Author
Listed:
- Li, Yingmei
- Liu, Huaile
- Yang, Zhonghai
Abstract
A firm’s position in a supply chain network shapes its ability to access resources, control information, and diversify risks, thereby influencing its competitive advantage. As climate change intensifies, once climate risk is recognized and enters the managerial agenda, it may trigger the contraction and reconfiguration of supply chain relationships, altering the firm’s relative position in the network. Integrating social network theory with the attention‑based view and threat‑rigidity theory, this study constructs a text‑based measure capturing whether climate risk is “discussed and attended to” at the firm level.
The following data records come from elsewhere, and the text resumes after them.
-- ==== Sys2Proof/Machine/Spad.lean ====
section
/-!
DEFINITION. The scratchpad port: LD (R349), ST (R374), NSEND and NRECV (R195, R364), and the arrival of neighbour data.
-/
namespace Sys2Proof.Machine

/-- LD (R349): natural alignment, rights, forwarding, XRACE. -/
def execLd (sz : LdSize) (d a : Reg) (imm : BitVec 20) (s : State) : Out :=
  issue (.ld sz d a imm) { uses := [d, a], checked := [a] } s (fun p t =>
    match t.reach p .read (addrSum (t.reg p a) (sext imm)) sz.bytes sz.bytes with
    | .ends e => e
    | .at_ off =>
      let y := t.core p.d p.c
      let v := sz.extend (ofLeBytes (strandBytes y p.k off sz.bytes))
      if y.meetsStore p.k off sz.bytes then .stay
      else
        .done ((t.orStatus p (stIf (y.races p.k off sz.bytes) stXrace)).setReg p d v) (t.seq p (.ld sz d a imm)))

/-- ST (R374): it waits for incomplete commands of the core over its bytes, and enters the forwarding table. -/
def execSt (sz : StSize) (a b : Reg) (imm : BitVec 20) (s : State) : Out :=
  issue (.st sz a b imm) { uses := [a, b], checked := [a, b] } s (fun p t =>
    let ad := addrSum (t.reg p a) (sext imm)
    match t.reach p .write ad sz.bytes sz.bytes with
    | .ends e => e
    | .at_ off =>
      if (t.core p.d p.c).storeHeld p.d p.c off sz.bytes || (t.core p.d p.c).meetsStore p.k off sz.bytes then .stay
      else
        .done (t.modCore p.d p.c (fun y => y.enterStore p.k off (leBytes sz.bytes (t.reg p b).toNat))) (t.seq p (.st sz a b imm)))

/-- The physical core that `%core` number n of a core's clamp and gang names, other than the core itself (R364). -/
def State.neighbour (s : State) (p : At) (n : Nat) : Option Nat :=
  match s.ctx p.d p.c with
  | none => none
  | some (_, _, g) =>
    (g.cores.filter (fun c => c / 4 == p.c / 4 && c != p.c)).find? (fun c => (logicalIds g.cores c).2.2 == n)

/-- The checks that NSEND and NRECV share (R364, R290): the other core and the offset, or how it ends. -/
def neighbourReach (p : At) (t : State) (acc : Access) (a b : Word) (len : Nat) : Reached × Nat :=
  match (if b.toNat ≤ 3 then t.neighbour p b.toNat else none) with
  | none => (.ends (.trap .reservedField 0 none), 0)
  | some other => (t.reach p acc a.toNat len 256, other)

/-- NSEND (R364): a snapshot of the range leaves for the neighbour. -/
def execNsend (a b : Reg) (len : BitVec 32) (sp : Spark) (s : State) : Out :=
  issue (.nsend a b len sp) { uses := [a, b], checked := [a, b], sp := sp, pushes := false, release := true } s (fun p t =>
    match neighbourReach p t .read (t.reg p a) (t.reg p b) len.toNat with
    | (.ends e, _) => e
    | (.at_ off, other) =>
      let job : NSendJob :=
        { fromCore := p.c, strand := p.k, cpc := (t.strand p).pc.toNat, push := pushCh sp,
          data := (t.core p.d p.c).spadBytes off len.toNat, arrives := t.cyc p.d p.c + 12, target := none }
      .done (t.modCore p.d other (fun y => { y with arriving := y.arriving ++ [job] })) (t.seq p (.nsend a b len sp)))

/-- NRECV (R364): one receive is posted for the sender; a second one for it holds the strand. -/
def execNrecv (a b : Reg) (len : BitVec 32) (sp : Spark) (s : State) : Out :=
  issue (.nrecv a b len sp) { uses := [a, b], checked := [a, b], sp := sp, pushes := false, release := (pushCh sp).isSome } s
    (fun p t =>
      match neighbourReach p t .write (t.reg p a) (t.reg p b) len.toNat with
      | (.ends e, _) => e
      | (.at_ off, other) =>
        if (t.core p.d p.c).nrecvs.any (fun r => r.sender == other) then .stay
        else
          let r : NRecv := { sender := other, off := off, len := len.toNat, push := pushCh sp, strand := p.k, taken := false }
          .done (t.modCore p.d p.c (fun y => { y with nrecvs := y.nrecvs ++ [r] })) (t.seq p (.nrecv a b len sp)))

/-- A push of a completed transfer reaches a channel of a core. -/
def State.pushOn (s : State) (d c k : Nat) (ch : Option Nat) : State :=
  match ch with
  | none => s
  | some n => s.modCore d c (fun y => y.push n (s.coreAgent d c) k .outside)

/-- Neighbour data of a job arrives unmatched: it is discarded, and the sender's strand gets a record or, in Locked mode, a timing
fault (R195, R364). -/
def State.strayData (s : State) (d : Nat) (j : NSendJob) : State :=
  if s.locked d j.fromCore then s.timingFault d j.fromCore j.strand j.cpc .timingUnmatched
  else
    s.engRecord d j.fromCore
      { strand := j.strand, cause := .timingUnmatched, progress := 0, cpc := j.cpc, nopush := j.push.isSome, queue := 7, tick := 0, cmd := 0 }

/-- Is it the receive that a send of a core fills? -/
def NRecv.filledBy (r : NRecv) (sender : Nat) : Bool := r.sender == sender && r.taken

/-- 256 bytes of a matched job are written while its receive stands; with the last ones the receive and the send complete and push (R195,
R364). -/
def State.arriveChunk (s : State) (d c : Nat) (j : NSendJob) (off : Nat) (others : List NSendJob) : State :=
  let y := s.core d c
  let r := y.nrecvs.find? (fun r => r.filledBy j.fromCore)
  let y1 := if r.isSome then y.spadWrite off (j.data.take 256) else y
  if j.data.length ≤ 256 then
    let s1 := s.setCore d c { y1 with arriving := others, nrecvs := y1.nrecvs.filter (fun r => !r.filledBy j.fromCore) }
    let s2 := match r with
      | some r => s1.pushOn d c r.strand r.push
      | none => s1
    s2.pushOn d j.fromCore j.strand j.push
  else
    let j' : NSendJob := { j with data := j.data.drop 256, arrives := j.arrives + 1, target := some (off + 256) }
    s.setCore d c { y1 with arriving := j' :: others }

/-- NEIGHBOUR_ARRIVAL (R364): the next chunk that is due at a core arrives; a receive that is being filled is no other one's (log entry
67). -/
def execNeighbourArrival (d c : Nat) (s : State) : Out :=
  let y := s.core d c
  match y.arriving.find? (fun j => j.arrives ≤ s.cyc d c) with
  | none => .next s
  | some j =>
    let others := y.arriving.erase j
    match j.target with
    | some off => .next (s.arriveChunk d c j off others)
    | none =>
      match y.nrecvs.find? (fun r => r.sender == j.fromCore && r.len == j.data.length && !r.taken) with
      | some r =>
        let taken := y.nrecvs.map (fun q => if q.sender = j.fromCore then { q with taken := true } else q)
        .next ((s.setCore d c { y with nrecvs := taken }).arriveChunk d c j r.off others)
      | none => .next ((s.setCore d c { y with arriving := others }).strayData d j)

end Sys2Proof.Machine
end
Using a sample of Chinese A‑share listed firms from 2013 to 2023, we examine the impact of climate risk on supply chain network positions and its boundary conditions. The findings show that climate risk significantly erodes firms’ network position advantages. This effect is more pronounced among firms with higher environmental performance, stronger trade credit, and greater analyst coverage. The results point to a “resilience trade‑off”: under heightened climate risk, factors typically associated with resilience can instead intensify position erosion through mechanisms such as deepening institutional rigidity, credit relational lock-in, and external pressure amplification. Theoretically, this study moves the climate‑risk literature beyond functional outcomes to firms’ structural embeddedness in supply chain networks, replaces an exposure‑based view with a managerial‑agenda perspective in measuring climate risk, and clarifies a resilience trade-off mechanism whereby conventional resilience factors can, under climate‑risk pressures, inadvertently heighten network vulnerability. Practically, the findings guide firms to integrate climate‑risk management with managerial objectives and network reconfiguration, encourage supply chains to build collaborative governance and risk‑buffering mechanisms and inform policymakers in emerging economies to design coordinated governance and incentives that jointly enhance supply‑chain climate resilience and industrial‑chain security.